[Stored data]

<<<<

/-- R160: "Steps: k + 2, where k ≥ 1 is the number of flag reads": a whole UART.WRITE whose UART shows TX-full on
`full.length` flag reads and then clears it. -/
def Obligations.UartWriteTakesFlagReadsPlusTwoSteps : Prop :=
  ∀ (d8 : Byte) (s : State) (full : List Answer) (clear w : Answer) (rest : List Reply),
    begins (.uartWrite d8) s = true → (∀ a ∈ full, a.data.getLsbD s.params.frTxffBit = true) →
    clear.data.getLsbD s.params.frTxffBit = false →
    s.uartReplies = full.map .answer ++ [.answer clear, .answer w] ++ rest →
    run (full.length + 1 + 2) s = .next { completed .ok s with
      uartReplies := rest,
      history := s.history ++ (full ++ [clear]).map (fun a => .memRead (uartAddr s.params.uartFrOff s) a.data) ++
        [.memWrite (uartAddr s.params.uartDrOff s) (BitVec.ofNat 32 d8.toNat)] }

/-- R160, R344: while TX-full stays 1 the command reads the flags without end: BUSY stays 1, one flag read a step. -/
def Obligations.UartWriteHangsWhileTheUartIsFull : Prop :=
  ∀ (d8 : Byte) (s : State) (full : List Answer) (rest : List Reply), begins (.uartWrite d8) s = true →
    (∀ a ∈ full, a.data.getLsbD s.params.frTxffBit = true) → s.uartReplies = full.map .answer ++ rest →
    ∀ n, n ≤ full.length → ∃ t, run n s = .next t ∧ t.busy = true ∧
      t.history = s.history ++ (full.take n).map (fun a => .memRead (uartAddr s.params.uartFrOff s) a.data)

/-- R165: UART.READ checks LEN first; before each byte it reads the flags until RX-empty is 0; it then reads the data
register once and stores bits [7:0]; after the last byte it completes OK. -/
def Obligations.UartReadReceivesBytes : Prop :=
  (∀ (len : Nat) (s : State), s.phase = .start → (len < 1 ∨ 16 < len) →
    exec (.uartRead len) s = .next (completed .invalidLength s)) ∧
  (∀ (len : Nat) (s : State) (a : Answer), nextReply .uart s = .answer a →
    (s.phase = .start → 1 ≤ len → len ≤ 16 → exec (.uartRead len) s = .next
      (afterEvent .uart (.memRead (uartAddr s.params.uartFrOff s) a.data) (.uartRx 0 a.data) s)) ∧
    (∀ (i : Nat) (fr : Word), s.phase = .txn (.uartRx i fr) →
      exec (.uartRead len) s = .next
        (if fr.getLsbD s.params.frRxfeBit then
          afterEvent .uart (.memRead (uartAddr s.params.uartFrOff s) a.data) (.uartRx i a.data) s
        else
          { afterEvent .uart (.memRead (uartAddr s.params.uartDrOff s) a.data) (.uartNext (i + 1)) s with
            rxbuf := s.rxbuf.setIfInBounds i (a.data.extractLsb' 0 8) })) ∧
    (∀ i : Nat, s.phase = .txn (.uartNext i) → i < len →
      exec (.uartRead len) s = .next
        (afterEvent .uart (.memRead (uartAddr s.params.uartFrOff s) a.data) (.uartRx i a.data) s))) ∧
  ∀ (len i : Nat) (s : State), s.phase = .txn (.uartNext i) → len ≤ i →
    exec (.uartRead len) s = .next (completed .ok s)

/-- R165: a whole UART.READ of LEN bytes. Before each byte the UART shows RX-empty = 1 on any number of flag reads (`.1`), then
RX-empty = 0 on one (`.2.1`), and answers the data word (`.2.2`): "the sum over bytes of (flag reads + 1), plus 1" steps, the
bytes in RXBUF[0..LEN-1] in receive order, every other byte and register unchanged. -/
def Obligations.UartReadFillsRxbuf : Prop :=
  ∀ (len : Nat) (s : State) (bytes : List (List Answer × Answer × Answer)) (rest : List Reply),
    begins (.uartRead len) s = true → 1 ≤ len → len ≤ 16 → bytes.length = len →
    (∀ p ∈ bytes, (∀ a ∈ p.1, a.data.getLsbD s.params.frRxfeBit = true) ∧ p.2.1.data.getLsbD s.params.frRxfeBit = false) →
    s.uartReplies = (bytes.flatMap fun p => p.1 ++ [p.2.1, p.2.2]).map .answer ++ rest →
    ∃ t, run ((bytes.map fun p => (p.1.length + 1) + 1).sum + 1) s = .next t ∧
      t = { completed .ok s with
        uartReplies := rest, rxbuf := t.rxbuf,
        history := s.history ++ bytes.flatMap fun p =>
          (p.1 ++ [p.2.1]).map (fun a => .memRead (uartAddr s.params.uartFrOff s) a.data) ++
            [.memRead (uartAddr s.params.uartDrOff s) p.2.2.data] } ∧
      (∀ i p, bytes[i]? = some p → rxByte t i = p.2.2.data.extractLsb' 0 8) ∧ ∀ i, len ≤ i → rxByte t i = rxByte s i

>>>>

> [TASK ITEM]: When the line with "clear.data.getLsbD s.params.frTxffBit = false" is reached in the data above, begin copying, and stop after the line with "[.memWrite (uartAddr s.params.uartDrOff"; copy each line exactly, both ends included.

> [RESPONSE AREA]:
    clear.data.getLsbD s.params.frTxffBit = false →
    s.uartReplies = full.map .answer ++ [.answer clear, .answer w] ++ rest →
    run (full.length + 1 + 2) s = .next { completed .ok s with
      uartReplies := rest,
      history := s.history ++ (full ++ [clear]).map (fun a => .memRead (uartAddr s.params.uartFrOff s) a.data) ++
        [.memWrite (uartAddr s.params.uartDrOff s) (BitVec.ofNat 32 d8.toNat)] }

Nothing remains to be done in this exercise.